## WHAT THE TASK REQUIRES
For this exercise, restate word for word only the lines from the first line of the data to the line containing "moves run. -/".

## DATA TO USE
-- ==== Sys2Proof/Machine/AxisCmd.lean ====
section
/-! DEFINITION. The AXIS commands (R353, R355, R358, R361 to R363, R365, R367, R372, R373, R375 to R379). -/

namespace Sys2Proof.Machine

/-! ### Shared checks -/

/-- R33: axis `a` is absent from the part. -/
def axisMissing (s : State) (a : Nat) : Option Nat :=
  absent (decide (a < 16)) (decide (a < s.fuse.part.axes)) (Cap.axis a)

/-- R376: the states in which AXIS_CONFIG and AXIS_STOP run. -/
def axisStates (s : State) : Bool :=
  s.top.dev == .idle || s.top.dev == .armed || s.top.dev == .run || s.top.dev == .halter

/-- R376: the states in which moves run. -/
def moveStates (s : State) : Bool := s.top.dev == .armed || s.top.dev == .run || s.top.dev == .halter

/-- R363: the opcode of the command that still moves axis `a`; an AXIS_STOP where one brings it to rest, else 0. -/
def State.movingOp (s : State) (a : Nat) : Nat :=
  let x := s.ax a
  if x.moverOp = 0 ∧ x.mode = .stopping ∧ s.axis.stops.any (fun e => e.2.2.contains a) then 0x0A04 else x.moverOp

/-- The axis rests and no command or calibration run has it. -/
def Axis.idle (x : Axis) : Bool := x.mode == .rest && !x.cal && !x.held

/-- R358: a servo period (0.1 µs) leaves room for `n` slots. -/
def busFits (periodUs n : Nat) : Bool := n == 0 || decide (busCycle n + 50 ≤ 10 * periodUs)

/-- R353: the SSI read of channel `c` ends before the next trigger. -/
def Channel.ssiFits (c : Channel) (periodUs : Nat) : Bool :=
  c.mode != .ssi || decide (c.ssiBits * 10 ^ 6 + 20000 * c.ssiClock < 1000 * periodUs * c.ssiClock)

/-! ### AXIS_CONFIG (R353, R355, R358, R362, R372, R377) -/

/-- The axis configuration of a descriptor (R377). -/
def axisCfgOf (d : Slot) : AxisCfg :=
  let step := d.u 10 1 == 1
  { given := true, bus := !step, index := d.u 11 1, feedback := d.u 12 1, fbCh := d.u 13 1, invert := bitAt (d.u 14 1) 1
    enLow := bitAt (d.u 14 1) 2, stallDisable := bitAt (d.u 14 1) 3, feCount := orDefault (d.u 15 1) 4
    outNum := d.u 16 2, outDen := d.u 18 2, fbNum := d.u 20 2, fbDen := d.u 22 2, vmax := d.u 24 4, amax := d.u 28 4
    dmax := d.u 32 4, jerk := d.u 36 4, qstop := d.u 40 4, feWindow := d.u 44 4, softMin := d.i 48 4, softMax := d.i 52 4
    stepWidth := if step then orDefault (d.u 56 2) 100 else 0, dirSetup := if step then orDefault (d.u 58 2) 200 else 0 }

/-- R351, R377: another axis uses output `index`. -/
def State.outputUsed (s : State) (a : Nat) (bus : Bool) (index : Nat) : Bool :=
  allAxes.any fun b => let c := (s.ax b).cfg; b != a && c.given && c.bus == bus && c.index == index

/-- R377, R478: another enabled axis uses feedback channel `ch`. -/
def State.feedbackUsed (s : State) (a ch : Nat) : Bool :=
  allAxes.any fun b => let x := s.ax b; b != a && x.enabled && x.cfg.feedback == 1 && x.cfg.fbCh == ch

/-- R358: n of a bus once axis `a` has slot `k` on it. -/
def State.slotsWith (s : State) (a bus k : Nat) : Nat :=
  allAxes.foldl (fun m b =>
    let c := (s.ax b).cfg
    if b ≠ a ∧ c.given ∧ c.bus ∧ c.index / 8 = bus then Nat.max m (c.index % 8 + 1) else m) (k + 1)

/-- R377: parameters of ACTION AXIS. -/
def axisParams (d : Slot) (s : State) : List PF :=
  let a := d.u 9 1
  let c := axisCfgOf d
  let ch := s.chan (d.u 13 1)
  let fb := d.u 12 1 == 1
  let top := 2 ^ 31 - 1
  [inR 9 a 0 15, inR 10 (d.u 10 1) 1 2,
   need (if c.bus then d.u 11 1 < 16 else d.u 11 1 < 8) 11 (if c.bus then Rsn.reserved else Rsn.range),
   need (!s.outputUsed a c.bus c.index) 11 Rsn.range,
   need (!c.bus || s.axis.periodUs == 0 || busFits s.axis.periodUs (s.slotsWith a (c.index / 8) (c.index % 8))) 11 Rsn.range,
   need (d.u 12 1 ≤ 1 || (d.u 12 1 == 2 && c.bus)) 12 Rsn.range,
   if fb then
     need (decide (d.u 13 1 < 8) && ch.role == .axis && ch.mode != .off && !s.feedbackUsed a (d.u 13 1) &&
       (s.axis.periodUs == 0 || ch.ssiFits s.axis.periodUs)) 13 Rsn.range
   else rz 13 (d.u 13 1),
   need (d.u 14 1 < 16) 14 Rsn.reserved, need (!bitAt (d.u 14 1) 0 || s.axis.trigger.isSome) 14 Rsn.range,
   inR 16 (d.u 16 2) 1 65535, inR 18 (d.u 18 2) 1 65535, fieldIf fb 20 (d.u 20 2) 1 65535, fieldIf fb 22 (d.u 22 2) 1 65535,
   inR 24 c.vmax 1 top,
   need (c.bus || (decide (c.vmax * c.outNum ≤ 5000000 * c.outDen) &&
     decide (c.vmax * c.outNum * 2 * c.stepWidth ≤ 10 ^ 9 * c.outDen))) 24 Rsn.range,
   inR 28 c.amax 1 top, inR 32 c.dmax 1 top, inR 36 c.jerk 1 top, need (decide (c.dmax ≤ c.qstop)) 40 Rsn.range,
   need (decide (c.softMin < c.softMax)) 52 Rsn.range,
   if c.bus then rz 56 (d.u 56 2) else need (d.u 56 2 == 0 || (20 ≤ d.u 56 2 && d.u 56 2 ≤ 10000)) 56 Rsn.range,
   if c.bus then rz 58 (d.u 58 2) else need (d.u 58 2 ≤ 10000) 58 Rsn.range, rzb d 60 64]

/-- A pin field: an MFIO number or none. -/
def pinField (d : Slot) (off : Nat) : PF := need (d.u off 1 < 64 || d.u off 1 == 0xFF) off Rsn.range

/-- The used axis numbers of ACTION GROUP. -/
def Slot.groupAxes (d : Slot) : List Nat := ((List.range 4).map fun i => d.u (10 + i) 1).filter fun a => a != 0xFF

/-- R362, R377: parameters of ACTION GROUP. -/
def groupParams (d : Slot) (s : State) : List PF :=
  let e := fun (i : Nat) => d.u (10 + i) 1
  let entry := fun (i : Nat) =>
    let a := e i
    if a = 0xFF then need (i != 0) (10 + i) Rsn.range
    else
      need (decide (a < 16) && (i == 0 || e (i - 1) != 0xFF) && (s.ax a).enabled &&
        !((List.range i).any fun k => e k == a) &&
        !((List.range 4).any fun g => g != d.u 9 1 && (Tab.get [] s.axis.groups g).contains a)) (10 + i) Rsn.range
  [inR 9 (d.u 9 1) 0 3] ++ (List.range 4).map entry ++ [rzb d 14 64]

/-- R377: parameters of AXIS_CONFIG. -/
def axisConfigParams (d : Slot) (s : State) : List PF :=
  match d.u 8 1 with
  | 1 =>
    let us := d.u 10 2
    [inR 9 (d.u 9 1) 0 15, inR 10 us 50 1000, need (us % 10 == 0) 10 Rsn.range,
     need ([0, 1].all fun b => busFits us (s.busSlots b)) 10 Rsn.range,
     need (allAxes.all fun a => let c := (s.ax a).cfg; !c.given || c.feedback != 1 || (s.chan c.fbCh).ssiFits us) 10 Rsn.range,
     rzb d 12 64]
  | 2 => axisParams d s
  | 3 =>
    [inR 9 (d.u 9 1) 0 15, pinField d 10, pinField d 11, pinField d 12, need (d.u 13 1 < 16) 13 Rsn.reserved,
     need (d.u 16 2 ≤ 10000) 16 Rsn.range, rzb d 18 64]
  | 4 => groupParams d s
  | _ => [inR 9 (d.u 9 1) 0 15, rzb d 10 64]

/-- R33: what AXIS_CONFIG needs and the part lacks. -/
def axisConfigFused (d : Slot) (s : State) : Option Nat :=
  match d.u 8 1 with
  | 2 => firstCap [axisMissing s (d.u 9 1),
      if d.u 10 1 = 2 then absent (decide (d.u 11 1 < 16)) (decide (d.u 11 1 / 8 < s.fuse.part.axisBuses)) (Cap.axisBus (d.u 11 1 / 8))
      else none]
  | 3 => firstCap ([axisMissing s (d.u 9 1)] ++ [10, 11, 12].map fun o => mfioMissing s (d.u o 1))
  | 4 => firstCap (d.groupAxes.map (axisMissing s))
  | 5 => axisMissing s (d.u 9 1)
  | _ => none

/-- Checks of AXIS_CONFIG. -/
def axisConfigChecks : Checks where
  allowed := fun _ s => axisStates s
  fused := axisConfigFused
  selector := fun d _ => inR 8 (d.u 8 1) 1 5
  params := axisConfigParams

/-- R353, R391: the engine takes its trigger unit. -/
def startEngine (u : Nat) (s : State) : State :=
  let per := 1000 * s.axis.periodUs
  takeTrig u .motion { t0 := s.time.now + per, ns := per } (s.withAxis fun m => { m with running := true, lastTrig := s.time.now })
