/-- CAM_SETTINGS (R308 to R311). -/
def execCamSettings (slot : Nat) (s : State) : Host.Outcome State Fault Refusal :=
  runCmd 0x0801 slot camSettingsChecks (fun k d st =>
    let base := (st.buf (d.u 12 2)).base + d.u 16 8
    let g := fun (off n : Nat) => st.dram.num (base + off) n
    match settingsFault g with
    | some f => badImage k 16 Rsn.range f st
    | none =>
      if (st.buf (d.u 12 2)).size < d.u 16 8 + settingsExtent (g 5 1) (g 6 2) (g 8 4) then badParam k 16 Rsn.range st
      else stageSettings k d (settingsOf g) st) s

/-! ### CAM_START and CAM_STOP (R314, R315, R481) -/

/-- R314: the contexts named by a mask. -/
def maskCtxs (m : Nat) : List Nat := eight.filter fun c => bitAt m c

/-- R314: the load of a set of started contexts, cycles per second. -/
def State.camLoad (s : State) (started : List Nat) : Nat :=
  let low := started.foldl (fun a c => match a with
    | none => some c
    | some b => if (s.ctx b).priority < (s.ctx c).priority then some c else a) none
  let left := match low with
    | none => none
    | some c =>
      if started.any fun b => b != c && (s.ctx b).stream == (s.ctx c).stream then none else some (s.ctx c).stream
  eight.foldl (fun a n =>
    if (started.any fun c => (s.ctx c).stream == n) && left != some n then
      a + lineCost (s.stream n).width * (s.stream n).maxLineRate
    else a) 0

/-- The contexts now started. -/
def State.startedCtxs (s : State) : List Nat := eight.filter fun c => (s.ctx c).state == .started

/-- A list of numbers as a mask. -/
def maskOf (l : List Nat) : Nat := l.foldl (fun a c => Nat.lor a (2 ^ c)) 0

/-- Checks of CAM_START. -/
def camStartChecks : Checks where
  anyMode := true
  allowed := fun _ s => s.top.dev == .armed || s.top.dev == .run || s.top.dev == .halter
  params := fun d s =>
    [need ((maskCtxs (d.u 8 1)).all fun c => (s.ctx c).state != .unconfigured) 8 Rsn.range, rzb d 9 64]

/-- R391, R481: the unit of a stream is taken for CAMERA; its schedule stays. -/
def takeCamUnit (s : State) (n : Nat) : State :=
  let u := (s.stream n).trigger
  if u = 0xFF then s else s.setTrig u { s.trig u with holder := .camera }

/-- R312: a state pending when its stream starts is written first, without a window. -/
def armPending (s : State) (n : Nat) : State :=
  let x := s.stream n
  let y := { x with pending := x.pending.map fun p => { p with pre := true, tFs := some s.time.now, n0 := none }, seqPos := 0
                    entries := [] }
  s.setStream n y

/-- CAM_START (R314, R391, R478, R481). The load is judged before a held trigger unit: R31 does not place ST_RESOURCE_BUSY, and its
parameter errors come first here (DESIGN CHOICE, log 67). -/
def execCamStart (slot : Nat) (s : State) : Host.Outcome State Fault Refusal :=
  runCmd 0x0803 slot camStartChecks (fun k d st =>
    let cs := maskCtxs (d.u 8 1)
    let started := eight.filter fun c => cs.contains c || (st.ctx c).state == .started
    let fresh := eight.filter fun n => !st.streamRuns n && cs.any fun c => (st.ctx c).stream == n
    let units := (fresh.map fun n => (st.stream n).trigger).filter (· != 0xFF)
    let load := st.camLoad started
    if 10 ^ 9 < load then badImage k 8 Rsn.range (load / 10 ^ 6) st
    else
      match units.find? fun u => !((st.trig u).holder == .none || (st.trig u).holder == .host || (st.trig u).holder == .camera) with
      | some u => resourceBusy k (st.trig u).holder.opcode st
      | none =>
        let s1 := (fresh.foldl takeCamUnit st)
        let s2 := fresh.foldl armPending s1
        let s3 := cs.foldl (fun x c => x.setCtx c { x.ctx c with state := .started, halted := false }) s2
        doneWith k (maskOf started) s3) s

/-- R315: a stream with no started context left releases its unit. -/
def releaseCamUnit (s : State) (n : Nat) : State :=
  let u := (s.stream n).trigger
  if s.streamRuns n || u == 0xFF || (s.trig u).holder != .camera then s
  else if eight.any fun m => s.streamRuns m && (s.stream m).trigger == u then s
  else freeTrig u s

/-- R315: the contexts named stop. -/
def stopCtxs (cs : List Nat) (s : State) : State :=
  let run := cs.filter fun c => (s.ctx c).state == .started
  let s1 := run.foldl (fun x c => x.setCtx c { x.ctx c with state := .configured, halted := true }) s
  (run.map fun c => (s.ctx c).stream).foldl releaseCamUnit s1

/-- Checks of CAM_STOP. -/
def camStopChecks : Checks where
  params := fun d _ => [rzb d 9 64]

/-- CAM_STOP (R315, R479). -/
def execCamStop (slot : Nat) (s : State) : Host.Outcome State Fault Refusal :=
  runCmd 0x0804 slot camStopChecks (fun k d st => done k (stopCtxs (maskCtxs (d.u 8 1)) st)) s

## TASK SOLUTION
-- ==== Sys2Proof/Machine/AxisCmd.lean ====
section
/-! DEFINITION. The AXIS commands (R353, R355, R358, R361 to R363, R365, R367, R372, R373, R375 to R379). -/

namespace Sys2Proof.Machine

/-! ### Shared checks -/

/-- R33: axis `a` is absent from the part. -/
def axisMissing (s : State) (a : Nat) : Option Nat :=
  absent (decide (a < 16)) (decide (a < s.fuse.part.axes)) (Cap.axis a)

/-- R376: the states in which AXIS_CONFIG and AXIS_STOP run. -/
def axisStates (s : State) : Bool :=
  s.top.dev == .idle || s.top.dev == .armed || s.top.dev == .run || s.top.dev == .halter

/-- R376: the states in which moves run. -/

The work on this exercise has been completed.